WASHINGTON — The U.S. economy is finally doing better, and the Federal Reserve may be ready to acknowledge that fact.

In a statement it will issue Wednesday after two days of discussion, the Fed may no longer say it plans to keep a key interest rate near zero for a "considerable time." Dropping that language would be viewed as a signal that the Fed is moving closer to a hike.

Yet even if it drops the "considerable time" phrase, few envision an imminent rate hike. Most economists think the Fed will wait at least until June to raise short-term rates. It would be the first rate increase since June 2006. The Fed last cut rates on December 2008 when the central bank reduced its key short-term rate to a record low near zero in an effort to battle the worst economic downturn since the 1930s.

In addition to issuing its usual policy statement to close out its final meeting of the year, the Fed will update its economic forecast and Fed Chair Janet Yellen will hold a news conference. The meeting with reporters will give Yellen the chance to explain the Fed's policies in greater detail.

While many believe there will be a slight change in the Fed's guidance about the future course of interest rates, analysts say as long as inflation remain muted, the Fed may be content to leave rates at rock-bottom levels for as long as another year.

Low rates can encourage borrowing and spending, as well as fuel growth. But if left too low for too long, they can accelerate inflation.

"I think the odds are that the Fed will drop the 'considerable time' wording, but I think some people are making more out of that change than they should," said Diane Swonk, chief economist at Mesirow Financial.

Even if that wording is removed, economists expect the Fed will stress that the timing of a rate hike will be driven by the economy's performance, not by any preset timetable.

If the job market and the economy keep improving, a rate increase could come sooner. Yet if the economy slows unexpectedly — or if sinking oil prices keep inflation persistently below the Fed's 2 percent target, the first rate hike might be delayed.
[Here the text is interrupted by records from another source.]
/-! ### `State.setOutputs` -/

@[simp] theorem setOutputs_idxOut (v : BitVec 16) : (s.setOutputs v).idxOut = s.idxOut := rfl
@[simp] theorem setOutputs_idxIn (v : BitVec 16) : (s.setOutputs v).idxIn = s.idxIn := rfl
@[simp] theorem setOutputs_outputs (v : BitVec 16) : (s.setOutputs v).outputs = v := rfl
@[simp] theorem setOutputs_inputs (v : BitVec 16) : (s.setOutputs v).inputs = s.inputs := rfl
@[simp] theorem setOutputs_analogScale (v : BitVec 16) : (s.setOutputs v).analogScale = s.analogScale := rfl
@[simp] theorem setOutputs_table (v : BitVec 16) : (s.setOutputs v).table = s.table := rfl
@[simp] theorem setOutputs_status (v : BitVec 16) : (s.setOutputs v).status = s.status := rfl
@[simp] theorem setOutputs_senderr (v : BitVec 16) : (s.setOutputs v).senderr = s.senderr := rfl
@[simp] theorem setOutputs_rdata (v : BitVec 16) : (s.setOutputs v).rdata = s.rdata := rfl
@[simp] theorem setOutputs_txValid (v : BitVec 16) : (s.setOutputs v).txValid = s.txValid := rfl
@[simp] theorem setOutputs_txData (v : BitVec 16) : (s.setOutputs v).txData = s.txData := rfl
@[simp] theorem setOutputs_program (v : BitVec 16) : (s.setOutputs v).program = s.program := rfl
@[simp] theorem setOutputs_pc (v : BitVec 16) : (s.setOutputs v).pc = s.pc := rfl
@[simp] theorem setOutputs_resetAt (v : BitVec 16) : (s.setOutputs v).resetAt = s.resetAt := rfl
@[simp] theorem setOutputs_sendAnswers (v : BitVec 16) : (s.setOutputs v).sendAnswers = s.sendAnswers := rfl
@[simp] theorem setOutputs_sendDraws (v : BitVec 16) : (s.setOutputs v).sendDraws = s.sendDraws := rfl
@[simp] theorem setOutputs_rxAnswers (v : BitVec 16) : (s.setOutputs v).rxAnswers = s.rxAnswers := rfl
@[simp] theorem setOutputs_rxDraws (v : BitVec 16) : (s.setOutputs v).rxDraws = s.rxDraws := rfl

/-! ### `State.setInputs` -/

@[simp] theorem setInputs_idxOut (v : BitVec 32) : (s.setInputs v).idxOut = s.idxOut := rfl
@[simp] theorem setInputs_idxIn (v : BitVec 32) : (s.setInputs v).idxIn = s.idxIn := rfl
@[simp] theorem setInputs_outputs (v : BitVec 32) : (s.setInputs v).outputs = s.outputs := rfl
@[simp] theorem setInputs_inputs (v : BitVec 32) : (s.setInputs v).inputs = v := rfl
@[simp] theorem setInputs_analogScale (v : BitVec 32) : (s.setInputs v).analogScale = s.analogScale := rfl
@[simp] theorem setInputs_table (v : BitVec 32) : (s.setInputs v).table = s.table := rfl
@[simp] theorem setInputs_status (v : BitVec 32) : (s.setInputs v).status = s.status := rfl
@[simp] theorem setInputs_senderr (v : BitVec 32) : (s.setInputs v).senderr = s.senderr := rfl
@[simp] theorem setInputs_rdata (v : BitVec 32) : (s.setInputs v).rdata = s.rdata := rfl
@[simp] theorem setInputs_txValid (v : BitVec 32) : (s.setInputs v).txValid = s.txValid := rfl
@[simp] theorem setInputs_txData (v : BitVec 32) : (s.setInputs v).txData = s.txData := rfl
@[simp] theorem setInputs_program (v : BitVec 32) : (s.setInputs v).program = s.program := rfl
@[simp] theorem setInputs_pc (v : BitVec 32) : (s.setInputs v).pc = s.pc := rfl
@[simp] theorem setInputs_resetAt (v : BitVec 32) : (s.setInputs v).resetAt = s.resetAt := rfl
@[simp] theorem setInputs_sendAnswers (v : BitVec 32) : (s.setInputs v).sendAnswers = s.sendAnswers := rfl
@[simp] theorem setInputs_sendDraws (v : BitVec 32) : (s.setInputs v).sendDraws = s.sendDraws := rfl
@[simp] theorem setInputs_rxAnswers (v : BitVec 32) : (s.setInputs v).rxAnswers = s.rxAnswers := rfl
@[simp] theorem setInputs_rxDraws (v : BitVec 32) : (s.setInputs v).rxDraws = s.rxDraws := rfl

/-! ### `State.setAnalogScale` -/

@[simp] theorem setAnalogScale_idxOut (v : BitVec 64) : (s.setAnalogScale v).idxOut = s.idxOut := rfl
@[simp] theorem setAnalogScale_idxIn (v : BitVec 64) : (s.setAnalogScale v).idxIn = s.idxIn := rfl
@[simp] theorem setAnalogScale_outputs (v : BitVec 64) : (s.setAnalogScale v).outputs = s.outputs := rfl
@[simp] theorem setAnalogScale_inputs (v : BitVec 64) : (s.setAnalogScale v).inputs = s.inputs := rfl
@[simp] theorem setAnalogScale_analogScale (v : BitVec 64) : (s.setAnalogScale v).analogScale = v := rfl
@[simp] theorem setAnalogScale_table (v : BitVec 64) : (s.setAnalogScale v).table = s.table := rfl
@[simp] theorem setAnalogScale_status (v : BitVec 64) : (s.setAnalogScale v).status = s.status := rfl
@[simp] theorem setAnalogScale_senderr (v : BitVec 64) : (s.setAnalogScale v).senderr = s.senderr := rfl
@[simp] theorem setAnalogScale_rdata (v : BitVec 64) : (s.setAnalogScale v).rdata = s.rdata := rfl
@[simp] theorem setAnalogScale_txValid (v : BitVec 64) : (s.setAnalogScale v).txValid = s.txValid := rfl
@[simp] theorem setAnalogScale_txData (v : BitVec 64) : (s.setAnalogScale v).txData = s.txData := rfl
@[simp] theorem setAnalogScale_program (v : BitVec 64) : (s.setAnalogScale v).program = s.program := rfl
@[simp] theorem setAnalogScale_pc (v : BitVec 64) : (s.setAnalogScale v).pc = s.pc := rfl
@[simp] theorem setAnalogScale_resetAt (v : BitVec 64) : (s.setAnalogScale v).resetAt = s.resetAt := rfl
@[simp] theorem setAnalogScale_sendAnswers (v : BitVec 64) : (s.setAnalogScale v).sendAnswers = s.sendAnswers := rfl
@[simp] theorem setAnalogScale_sendDraws (v : BitVec 64) : (s.setAnalogScale v).sendDraws = s.sendDraws := rfl
@[simp] theorem setAnalogScale_rxAnswers (v : BitVec 64) : (s.setAnalogScale v).rxAnswers = s.rxAnswers := rfl
@[simp] theorem setAnalogScale_rxDraws (v : BitVec 64) : (s.setAnalogScale v).rxDraws = s.rxDraws := rfl

/-! ### `State.report` -/

@[simp] theorem report_idxOut (st : Status) (d : BitVec 64) : (s.report st d).idxOut = s.idxOut := rfl
@[simp] theorem report_idxIn (st : Status) (d : BitVec 64) : (s.report st d).idxIn = s.idxIn := rfl
@[simp] theorem report_outputs (st : Status) (d : BitVec 64) : (s.report st d).outputs = s.outputs := rfl
@[simp] theorem report_inputs (st : Status) (d : BitVec 64) : (s.report st d).inputs = s.inputs := rfl
@[simp] theorem report_analogScale (st : Status) (d : BitVec 64) : (s.report st d).analogScale = s.analogScale := rfl
@[simp] theorem report_table (st : Status) (d : BitVec 64) : (s.report st d).table = s.table := rfl
@[simp] theorem report_status (st : Status) (d : BitVec 64) : (s.report st d).status = st := rfl
@[simp] theorem report_senderr (st : Status) (d : BitVec 64) : (s.report st d).senderr = false := rfl
@[simp] theorem report_rdata (st : Status) (d : BitVec 64) : (s.report st d).rdata = d := rfl
@[simp] theorem report_txValid (st : Status) (d : BitVec 64) : (s.report st d).txValid = false := rfl
@[simp] theorem report_txData (st : Status) (d : BitVec 64) : (s.report st d).txData = 0 := rfl
@[simp] theorem report_program (st : Status) (d : BitVec 64) : (s.report st d).program = s.program := rfl
@[simp] theorem report_pc (st : Status) (d : BitVec 64) : (s.report st d).pc = s.pc := rfl
@[simp] theorem report_resetAt (st : Status) (d : BitVec 64) : (s.report st d).resetAt = s.resetAt := rfl
@[simp] theorem report_sendAnswers (st : Status) (d : BitVec 64) : (s.report st d).sendAnswers = s.sendAnswers := rfl
@[simp] theorem report_sendDraws (st : Status) (d : BitVec 64) : (s.report st d).sendDraws = s.sendDraws := rfl
@[simp] theorem report_rxAnswers (st : Status) (d : BitVec 64) : (s.report st d).rxAnswers = s.rxAnswers := rfl
@[simp] theorem report_rxDraws (st : Status) (d : BitVec 64) : (s.report st d).rxDraws = s.rxDraws := rfl

/-! ### `State.emitTx` -/

@[simp] theorem emitTx_idxOut (f : BitVec 24) : (s.emitTx f).idxOut = s.idxOut := rfl
@[simp] theorem emitTx_idxIn (f : BitVec 24) : (s.emitTx f).idxIn = s.idxIn := rfl
@[simp] theorem emitTx_outputs (f : BitVec 24) : (s.emitTx f).outputs = s.outputs := rfl
@[simp] theorem emitTx_inputs (f : BitVec 24) : (s.emitTx f).inputs = s.inputs := rfl
@[simp] theorem emitTx_analogScale (f : BitVec 24) : (s.emitTx f).analogScale = s.analogScale := rfl
@[simp] theorem emitTx_table (f : BitVec 24) : (s.emitTx f).table = s.table := rfl
@[simp] theorem emitTx_status (f : BitVec 24) : (s.emitTx f).status = s.status := rfl
@[simp] theorem emitTx_senderr (f : BitVec 24) : (s.emitTx f).senderr = s.senderr := rfl
@[simp] theorem emitTx_rdata (f : BitVec 24) : (s.emitTx f).rdata = s.rdata := rfl
@[simp] theorem emitTx_txValid (f : BitVec 24) : (s.emitTx f).txValid = true := rfl
@[simp] theorem emitTx_txData (f : BitVec 24) : (s.emitTx f).txData = f := rfl
@[simp] theorem emitTx_program (f : BitVec 24) : (s.emitTx f).program = s.program := rfl
@[simp] theorem emitTx_pc (f : BitVec 24) : (s.emitTx f).pc = s.pc := rfl
@[simp] theorem emitTx_resetAt (f : BitVec 24) : (s.emitTx f).resetAt = s.resetAt := rfl
@[simp] theorem emitTx_sendAnswers (f : BitVec 24) : (s.emitTx f).sendAnswers = s.sendAnswers := rfl
@[simp] theorem emitTx_sendDraws (f : BitVec 24) : (s.emitTx f).sendDraws = s.sendDraws := rfl
@[simp] theorem emitTx_rxAnswers (f : BitVec 24) : (s.emitTx f).rxAnswers = s.rxAnswers := rfl
@[simp] theorem emitTx_rxDraws (f : BitVec 24) : (s.emitTx f).rxDraws = s.rxDraws := rfl

/-! ### `State.recordSend` -/

@[simp] theorem recordSend_idxOut (o : SendOutcome) : (s.recordSend o).idxOut = s.idxOut := rfl
@[simp] theorem recordSend_idxIn (o : SendOutcome) : (s.recordSend o).idxIn = s.idxIn := rfl
@[simp] theorem recordSend_outputs (o : SendOutcome) : (s.recordSend o).outputs = s.outputs := rfl
@[simp] theorem recordSend_inputs (o : SendOutcome) : (s.recordSend o).inputs = s.inputs := rfl
@[simp] theorem recordSend_analogScale (o : SendOutcome) : (s.recordSend o).analogScale = s.analogScale := rfl
@[simp] theorem recordSend_table (o : SendOutcome) : (s.recordSend o).table = s.table := rfl
@[simp] theorem recordSend_status (o : SendOutcome) : (s.recordSend o).status = s.status := rfl
@[simp] theorem recordSend_senderr (o : SendOutcome) : (s.recordSend o).senderr = (o == .transportError) := rfl
@[simp] theorem recordSend_rdata (o : SendOutcome) : (s.recordSend o).rdata = s.rdata := rfl
@[simp] theorem recordSend_txValid (o : SendOutcome) : (s.recordSend o).txValid = s.txValid := rfl
@[simp] theorem recordSend_txData (o : SendOutcome) : (s.recordSend o).txData = s.txData := rfl
@[simp] theorem recordSend_program (o : SendOutcome) : (s.recordSend o).program = s.program := rfl
@[simp] theorem recordSend_pc (o : SendOutcome) : (s.recordSend o).pc = s.pc := rfl
@[simp] theorem recordSend_resetAt (o : SendOutcome) : (s.recordSend o).resetAt = s.resetAt := rfl
@[simp] theorem recordSend_sendAnswers (o : SendOutcome) : (s.recordSend o).sendAnswers = s.sendAnswers := rfl
@[simp] theorem recordSend_sendDraws (o : SendOutcome) : (s.recordSend o).sendDraws = s.sendDraws := rfl
@[simp] theorem recordSend_rxAnswers (o : SendOutcome) : (s.recordSend o).rxAnswers = s.rxAnswers := rfl
@[simp] theorem recordSend_rxDraws (o : SendOutcome) : (s.recordSend o).rxDraws = s.rxDraws := rfl

/-! ### `State.consumeSend` -/

@[simp] theorem consumeSend_idxOut : (s.consumeSend).idxOut = s.idxOut := rfl
@[simp] theorem consumeSend_idxIn : (s.consumeSend).idxIn = s.idxIn := rfl
@[simp] theorem consumeSend_outputs : (s.consumeSend).outputs = s.outputs := rfl
@[simp] theorem consumeSend_inputs : (s.consumeSend).inputs = s.inputs := rfl
@[simp] theorem consumeSend_analogScale : (s.consumeSend).analogScale = s.analogScale := rfl
@[simp] theorem consumeSend_table : (s.consumeSend).table = s.table := rfl
@[simp] theorem consumeSend_status : (s.consumeSend).status = s.status := rfl
@[simp] theorem consumeSend_senderr : (s.consumeSend).senderr = s.senderr := rfl
@[simp] theorem consumeSend_rdata : (s.consumeSend).rdata = s.rdata := rfl
@[simp] theorem consumeSend_txValid : (s.consumeSend).txValid = s.txValid := rfl
@[simp] theorem consumeSend_txData : (s.consumeSend).txData = s.txData := rfl
@[simp] theorem consumeSend_program : (s.consumeSend).program = s.program := rfl
@[simp] theorem consumeSend_pc : (s.consumeSend).pc = s.pc := rfl
@[simp] theorem consumeSend_resetAt : (s.consumeSend).resetAt = s.resetAt := rfl
@[simp] theorem consumeSend_sendAnswers : (s.consumeSend).sendAnswers = s.sendAnswers.tail := rfl
@[simp] theorem consumeSend_sendDraws :
    (s.consumeSend).sendDraws = if s.sendAnswers.isEmpty then s.sendDraws + 1 else s.sendDraws :=
    rfl
@[simp] theorem consumeSend_rxAnswers : (s.consumeSend).rxAnswers = s.rxAnswers := rfl
@[simp] theorem consumeSend_rxDraws : (s.consumeSend).rxDraws = s.rxDraws := rfl

/-! ### `State.consumeRx` -/

@[simp] theorem consumeRx_idxOut : (s.consumeRx).idxOut = s.idxOut := rfl
@[simp] theorem consumeRx_idxIn : (s.consumeRx).idxIn = s.idxIn := rfl
@[simp] theorem consumeRx_outputs : (s.consumeRx).outputs = s.outputs := rfl
@[simp] theorem consumeRx_inputs : (s.consumeRx).inputs = s.inputs := rfl
@[simp] theorem consumeRx_analogScale : (s.consumeRx).analogScale = s.analogScale := rfl
@[simp] theorem consumeRx_table : (s.consumeRx).table = s.table := rfl
@[simp] theorem consumeRx_status : (s.consumeRx).status = s.status := rfl
@[simp] theorem consumeRx_senderr : (s.consumeRx).senderr = s.senderr := rfl
@[simp] theorem consumeRx_rdata : (s.consumeRx).rdata = s.rdata := rfl
@[simp] theorem consumeRx_txValid : (s.consumeRx).txValid = s.txValid := rfl
@[simp] theorem consumeRx_txData : (s.consumeRx).txData = s.txData := rfl
@[simp] theorem consumeRx_program : (s.consumeRx).program = s.program := rfl
@[simp] theorem consumeRx_pc : (s.consumeRx).pc = s.pc := rfl
@[simp] theorem consumeRx_resetAt : (s.consumeRx).resetAt = s.resetAt := rfl
@[simp] theorem consumeRx_sendAnswers : (s.consumeRx).sendAnswers = s.sendAnswers := rfl
@[simp] theorem consumeRx_sendDraws : (s.consumeRx).sendDraws = s.sendDraws := rfl
@[simp] theorem consumeRx_rxAnswers : (s.consumeRx).rxAnswers = s.rxAnswers.tail := rfl
@[simp] theorem consumeRx_rxDraws :
    (s.consumeRx).rxDraws = if s.rxAnswers.isEmpty then s.rxDraws + 1 else s.rxDraws :=
    rfl

/-! ### `State.takeReset` -/

@[simp] theorem takeReset_idxOut : (s.takeReset).idxOut = 0x01 := rfl
@[simp] theorem takeReset_idxIn : (s.takeReset).idxIn = 0x01 := rfl
@[simp] theorem takeReset_outputs : (s.takeReset).outputs = 0 := rfl
@[simp] theorem takeReset_inputs : (s.takeReset).inputs = 0 := rfl
@[simp] theorem takeReset_analogScale : (s.takeReset).analogScale = Config.analogScaleReset := rfl
@[simp] theorem takeReset_table : (s.takeReset).table = s.table := rfl
@[simp] theorem takeReset_status : (s.takeReset).status = .ok := rfl
@[simp] theorem takeReset_senderr : (s.takeReset).senderr = false := rfl
@[simp] theorem takeReset_rdata : (s.takeReset).rdata = 0 := rfl
@[simp] theorem takeReset_txValid : (s.takeReset).txValid = false := rfl
@[simp] theorem takeReset_txData : (s.takeReset).txData = 0 := rfl
@[simp] theorem takeReset_program : (s.takeReset).program = s.program := rfl
@[simp] theorem takeReset_pc : (s.takeReset).pc = s.pc := rfl
@[simp] theorem takeReset_resetAt : (s.takeReset).resetAt = s.resetAt.tail := rfl
@[simp] theorem takeReset_sendAnswers : (s.takeReset).sendAnswers = s.sendAnswers := rfl
@[simp] theorem takeReset_sendDraws : (s.takeReset).sendDraws = s.sendDraws := rfl
@[simp] theorem takeReset_rxAnswers : (s.takeReset).rxAnswers = s.rxAnswers := rfl
@[simp] theorem takeReset_rxDraws : (s.takeReset).rxDraws = s.rxDraws := rfl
The debate inside the Fed is pivoting on which of those forces — an improved economy or excessively low inflation — should outweigh the other. Complicating the Fed's decision is that other major central banks — in Europe, Japan and China, for example — are moving in the reverse direction to keep rates down to support slowing economies. When central banks move in opposite directions, they risk causing disruptions in the global flow of capital.

The minutes of the Fed's last two meetings showed that officials discussed changing the "considerable time" language. But some worried that doing so might be misread to mean the first rate increase would come soon. In the end, the phrasing was retained.

To soften the market impact, some analysts say "considerable time" may be replaced by language that says the Fed will be "patient" in deciding when to raise rates. In recent weeks, several Fed officials have used that word to describe how the central bank will proceed.

The word "patient" has history behind it. The last time the Fed moved from a prolonged period of low rates in 2004, it shifted from saying it would keep rates low for a "considerable period" to pledging to be "patient" in raising them. Five months after dropping "considerable period" in January 2004, the Fed approved a rate hike.

Vincent Reinhart, who was the Fed's top staff economist then, said it would be a wrong to assume that the lag time between a change in the statement's language and a rate increase would necessarily be the same this time.

The consensus view that the Fed will begin raising rates in June 2015 has held steady for months despite slight ups and downs in the economy's performance.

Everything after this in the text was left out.